-- ==== Sys2Proof/Laws/KeepsSecurity.lean ====
section
/-!
SUPPORT. `Keeps` for the operations of Security.
-/

namespace Sys2Proof.Machine

theorem execEntropyHealthFail_keeps {s0 s : State} (h : Keeps s0 s) : ResKeeps s0 (execEntropyHealthFail s) := by
  unfold execEntropyHealthFail
  repeat' first
    | with_reducible assumption
    | with_reducible apply odSet_keeps
    | with_reducible apply recordOnly_keeps
    | with_reducible apply ResKeeps.next

theorem execDrbgReseed_keeps {s0 s : State} (h : Keeps s0 s) : ResKeeps s0 (execDrbgReseed s) := by
  unfold execDrbgReseed
  repeat' first
    | with_reducible assumption
    | with_reducible apply ResKeeps.next
    | with_reducible apply ResKeeps.ite
    | with_reducible exact Nat.le_refl _
    | with_reducible exact id
    | with_reducible exact fun _ x => x
    | dsimp only
    | (fail_if_no_progress (with_reducible apply Keeps.lit))

theorem execLoadWrite_keeps {s0 s : State} (h : Keeps s0 s) (p : Nat) (offset : Nat) (data : List Byte) :
    ResKeeps s0 (execLoadWrite p offset data s) := by
  unfold execLoadWrite
  repeat' first
    | with_reducible assumption
    | with_reducible apply odOr_keeps
    | with_reducible apply endLoad_keeps
    | with_reducible apply loadBytes_keeps
    | with_reducible apply ResKeeps.next
    | with_reducible apply ResKeeps.ite
    | split

theorem answerWaiting_keeps {s0 s : State} (h : Keeps s0 s) (cls : Cls) (p : Option Nat) :
    Keeps s0 (answerWaiting s cls p) := by
  unfold answerWaiting
  repeat' first
    | with_reducible assumption
    | with_reducible apply modServer_keeps
    | with_reducible apply performWith_keeps
    | with_reducible refine Keeps.foldl ?_ _ _ (fun t x ht => ?_)

theorem execAttestReportSigned_keeps {s0 s : State} (h : Keeps s0 s) (cls : Cls) (p : Option Nat) :
    ResKeeps s0 (execAttestReportSigned cls p s) := by
  unfold execAttestReportSigned
  repeat' first
    | with_reducible assumption
    | with_reducible apply modMeas_keeps
    | with_reducible apply answerWaiting_keeps
    | with_reducible apply ResKeeps.next
    | with_reducible apply ResKeeps.ite
    | dsimp only
    | split

theorem spdmReply_keeps {s0 s : State} (h : Keeps s0 s) (code : Nat) (body : List Byte) :
    Keeps s0 (spdmReply s code body) := by
  unfold spdmReply
  repeat' first
    | with_reducible assumption
    | with_reducible apply emit_keeps
    | with_reducible apply Keeps.ite

theorem spdmError_keeps {s0 s : State} (h : Keeps s0 s) (code : Nat) : Keeps s0 (spdmError s code) := by
  unfold spdmError
  repeat' first
    | with_reducible assumption
    | with_reducible apply spdmReply_keeps

theorem execGetVersion_keeps {s0 s : State} (h : Keeps s0 s) : ResKeeps s0 (execGetVersion s) := by
  unfold execGetVersion
  repeat' first
    | with_reducible assumption
    | with_reducible apply spdmReply_keeps
    | with_reducible apply ResKeeps.next

theorem execGetCapabilities_keeps {s0 s : State} (h : Keeps s0 s) : ResKeeps s0 (execGetCapabilities s) := by
  unfold execGetCapabilities
  repeat' first
    | with_reducible assumption
    | with_reducible apply fresh_keeps
    | with_reducible apply spdmReply_keeps
    | with_reducible apply ResKeeps.next

theorem execNegotiateAlgorithms_keeps {s0 s : State} (h : Keeps s0 s) : ResKeeps s0 (execNegotiateAlgorithms s) := by
  unfold execNegotiateAlgorithms
  repeat' first
    | with_reducible assumption
    | with_reducible apply spdmReply_keeps
    | with_reducible apply ResKeeps.next

theorem execGetDigests_keeps {s0 s : State} (h : Keeps s0 s) : ResKeeps s0 (execGetDigests s) := by
  unfold execGetDigests
  repeat' first
    | with_reducible assumption
    | with_reducible apply spdmReply_keeps
    | with_reducible apply ResKeeps.next

theorem execGetCertificate_keeps {s0 s : State} (h : Keeps s0 s) (slot : Nat) (offset : Nat) (len : Nat) :
    ResKeeps s0 (execGetCertificate slot offset len s) := by
  unfold execGetCertificate
  repeat' first
    | with_reducible assumption
    | with_reducible apply spdmReply_keeps
    | with_reducible apply spdmError_keeps
    | with_reducible apply ResKeeps.next
    | with_reducible apply ResKeeps.ite

theorem execGetMeasurements_keeps {s0 s : State} (h : Keeps s0 s) (index : Nat) (signIt : Bool) :
    ResKeeps s0 (execGetMeasurements index signIt s) := by
  unfold execGetMeasurements
  repeat' first
    | with_reducible assumption
    | with_reducible apply fresh_keeps
    | with_reducible apply spdmReply_keeps
    | with_reducible apply spdmError_keeps
    | with_reducible apply ResKeeps.next
    | dsimp only
    | split

theorem execSpdmUnsupported_keeps {s0 s : State} (h : Keeps s0 s) (code : Nat) :
    ResKeeps s0 (execSpdmUnsupported code s) := by
  unfold execSpdmUnsupported
  repeat' first
    | with_reducible assumption
    | with_reducible apply spdmError_keeps
    | with_reducible apply ResKeeps.next
    | with_reducible apply ResKeeps.ite

theorem endTransfers_keeps {s0 s : State} (h : Keeps s0 s) : Keeps s0 (endTransfers s) := by
  unfold endTransfers
  repeat' first
    | with_reducible assumption
    | with_reducible apply modServer_keeps

theorem execOcActivation_keeps {s0 s : State} (h : Keeps s0 s) : ResKeeps s0 (execOcActivation s) := by
  unfold execOcActivation
  repeat' first
    | with_reducible assumption
    | with_reducible apply setSlots_keeps
    | with_reducible apply endTransfers_keeps
    | with_reducible apply ResKeeps.next
    | with_reducible apply ResKeeps.ite
    | with_reducible exact Nat.le_refl _
    | with_reducible exact id
    | with_reducible exact fun _ x => x
    | dsimp only
    | (fail_if_no_progress (with_reducible apply Keeps.lit))

theorem execOcRestartTimeout_keeps {s0 s : State} (h : Keeps s0 s) : ResKeeps s0 (execOcRestartTimeout s) := by
  unfold execOcRestartTimeout
  repeat' first
    | with_reducible assumption
    | with_reducible apply setSlots_keeps
    | with_reducible apply ResKeeps.next
    | with_reducible apply ResKeeps.ite

end Sys2Proof.Machine
end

Your task »
The whole of the material above should be written out again, exactly.

Output for this exercise »
-- ==== Sys2Proof/Laws/KeepsSecurity.lean ====
section
/-!
SUPPORT. `Keeps` for the operations of Security.
-/

namespace Sys2Proof.Machine

theorem execEntropyHealthFail_keeps {s0 s : State} (h : Keeps s0 s) : ResKeeps s0 (execEntropyHealthFail s) := by
  unfold execEntropyHealthFail
  repeat' first
    | with_reducible assumption
    | with_reducible apply odSet_keeps
    | with_reducible apply recordOnly_keeps
    | with_reducible apply ResKeeps.next

theorem execDrbgReseed_keeps {s0 s : State} (h : Keeps s0 s) : ResKeeps s0 (execDrbgReseed s) := by
  unfold execDrbgReseed
  repeat' first
    | with_reducible assumption
    | with_reducible apply ResKeeps.next
    | with_reducible apply ResKeeps.ite
    | with_reducible exact Nat.le_refl _
    | with_reducible exact id
    | with_reducible exact fun _ x => x
    | dsimp only
    | (fail_if_no_progress (with_reducible apply Keeps.lit))

theorem execLoadWrite_keeps {s0 s : State} (h : Keeps s0 s) (p : Nat) (offset : Nat) (data : List Byte) :
    ResKeeps s0 (execLoadWrite p offset data s) := by
  unfold execLoadWrite
  repeat' first
    | with_reducible assumption
    | with_reducible apply odOr_keeps
    | with_reducible apply endLoad_keeps
    | with_reducible apply loadBytes_keeps
    | with_reducible apply ResKeeps.next
    | with_reducible apply ResKeeps.ite
    | split

theorem answerWaiting_keeps {s0 s : State} (h : Keeps s0 s) (cls : Cls) (p : Option Nat) :
    Keeps s0 (answerWaiting s cls p) := by
  unfold answerWaiting
  repeat' first
    | with_reducible assumption
    | with_reducible apply modServer_keeps
    | with_reducible apply performWith_keeps
    | with_reducible refine Keeps.foldl ?_ _ _ (fun t x ht => ?_)

theorem execAttestReportSigned_keeps {s0 s : State} (h : Keeps s0 s) (cls : Cls) (p : Option Nat) :
    ResKeeps s0 (execAttestReportSigned cls p s) := by
  unfold execAttestReportSigned
  repeat' first
    | with_reducible assumption
    | with_reducible apply modMeas_keeps
    | with_reducible apply answerWaiting_keeps
    | with_reducible apply ResKeeps.next
    | with_reducible apply ResKeeps.ite
    | dsimp only
    | split

theorem spdmReply_keeps {s0 s : State} (h : Keeps s0 s) (code : Nat) (body : List Byte) :
    Keeps s0 (spdmReply s code body) := by
  unfold spdmReply
  repeat' first
    | with_reducible assumption
    | with_reducible apply emit_keeps
    | with_reducible apply Keeps.ite

theorem spdmError_keeps {s0 s : State} (h : Keeps s0 s) (code : Nat) : Keeps s0 (spdmError s code) := by
  unfold spdmError
  repeat' first
    | with_reducible assumption
    | with_reducible apply spdmReply_keeps

theorem execGetVersion_keeps {s0 s : State} (h : Keeps s0 s) : ResKeeps s0 (execGetVersion s) := by
  unfold execGetVersion
  repeat' first
    | with_reducible assumption
    | with_reducible apply spdmReply_keeps
    | with_reducible apply ResKeeps.next

theorem execGetCapabilities_keeps {s0 s : State} (h : Keeps s0 s) : ResKeeps s0 (execGetCapabilities s) := by
  unfold execGetCapabilities
  repeat' first
    | with_reducible assumption
    | with_reducible apply fresh_keeps
    | with_reducible apply spdmReply_keeps
    | with_reducible apply ResKeeps.next

theorem execNegotiateAlgorithms_keeps {s0 s : State} (h : Keeps s0 s) : ResKeeps s0 (execNegotiateAlgorithms s) := by
  unfold execNegotiateAlgorithms
  repeat' first
    | with_reducible assumption
    | with_reducible apply spdmReply_keeps
    | with_reducible apply ResKeeps.next

theorem execGetDigests_keeps {s0 s : State} (h : Keeps s0 s) : ResKeeps s0 (execGetDigests s) := by
  unfold execGetDigests
  repeat' first
    | with_reducible assumption
    | with_reducible apply spdmReply_keeps
    | with_reducible apply ResKeeps.next

theorem execGetCertificate_keeps {s0 s : State} (h : Keeps s0 s) (slot : Nat) (offset : Nat) (len : Nat) :
    ResKeeps s0 (execGetCertificate slot offset len s) := by
  unfold execGetCertificate
  repeat' first
    | with_reducible assumption
    | with_reducible apply spdmReply_keeps
    | with_reducible apply spdmError_keeps
    | with_reducible apply ResKeeps.next
    | with_reducible apply ResKeeps.ite

theorem execGetMeasurements_keeps {s0 s : State} (h : Keeps s0 s) (index : Nat) (signIt : Bool) :
    ResKeeps s0 (execGetMeasurements index signIt s) := by
  unfold execGetMeasurements
  repeat' first
    | with_reducible assumption
    | with_reducible apply fresh_keeps
    | with_reducible apply spdmReply_keeps
    | with_reducible apply spdmError_keeps
    | with_reducible apply ResKeeps.next
    | dsimp only
    | split

theorem execSpdmUnsupported_keeps {s0 s : State} (h : Keeps s0 s) (code : Nat) :
    ResKeeps s0 (execSpdmUnsupported code s) := by
  unfold execSpdmUnsupported
  repeat' first
    | with_reducible assumption
    | with_reducible apply spdmError_keeps
    | with_reducible apply ResKeeps.next
    | with_reducible apply ResKeeps.ite

theorem endTransfers_keeps {s0 s : State} (h : Keeps s0 s) : Keeps s0 (endTransfers s) := by
  unfold endTransfers
  repeat' first
    | with_reducible assumption
    | with_reducible apply modServer_keeps

theorem execOcActivation_keeps {s0 s : State} (h : Keeps s0 s) : ResKeeps s0 (execOcActivation s) := by
  unfold execOcActivation
  repeat' first
    | with_reducible assumption
    | with_reducible apply setSlots_keeps
    | with_reducible apply endTransfers_keeps
    | with_reducible apply ResKeeps.next
    | with_reducible apply ResKeeps.ite
    | with_reducible exact Nat.le_refl _
    | with_reducible exact id
    | with_reducible exact fun _ x => x
    | dsimp only
    | (fail_if_no_progress (with_reducible apply Keeps.lit))

theorem execOcRestartTimeout_keeps {s0 s : State} (h : Keeps s0 s) : ResKeeps s0 (execOcRestartTimeout s) := by
  unfold execOcRestartTimeout
  repeat' first
    | with_reducible assumption
    | with_reducible apply setSlots_keeps
    | with_reducible apply ResKeeps.next
    | with_reducible apply ResKeeps.ite

end Sys2Proof.Machine
end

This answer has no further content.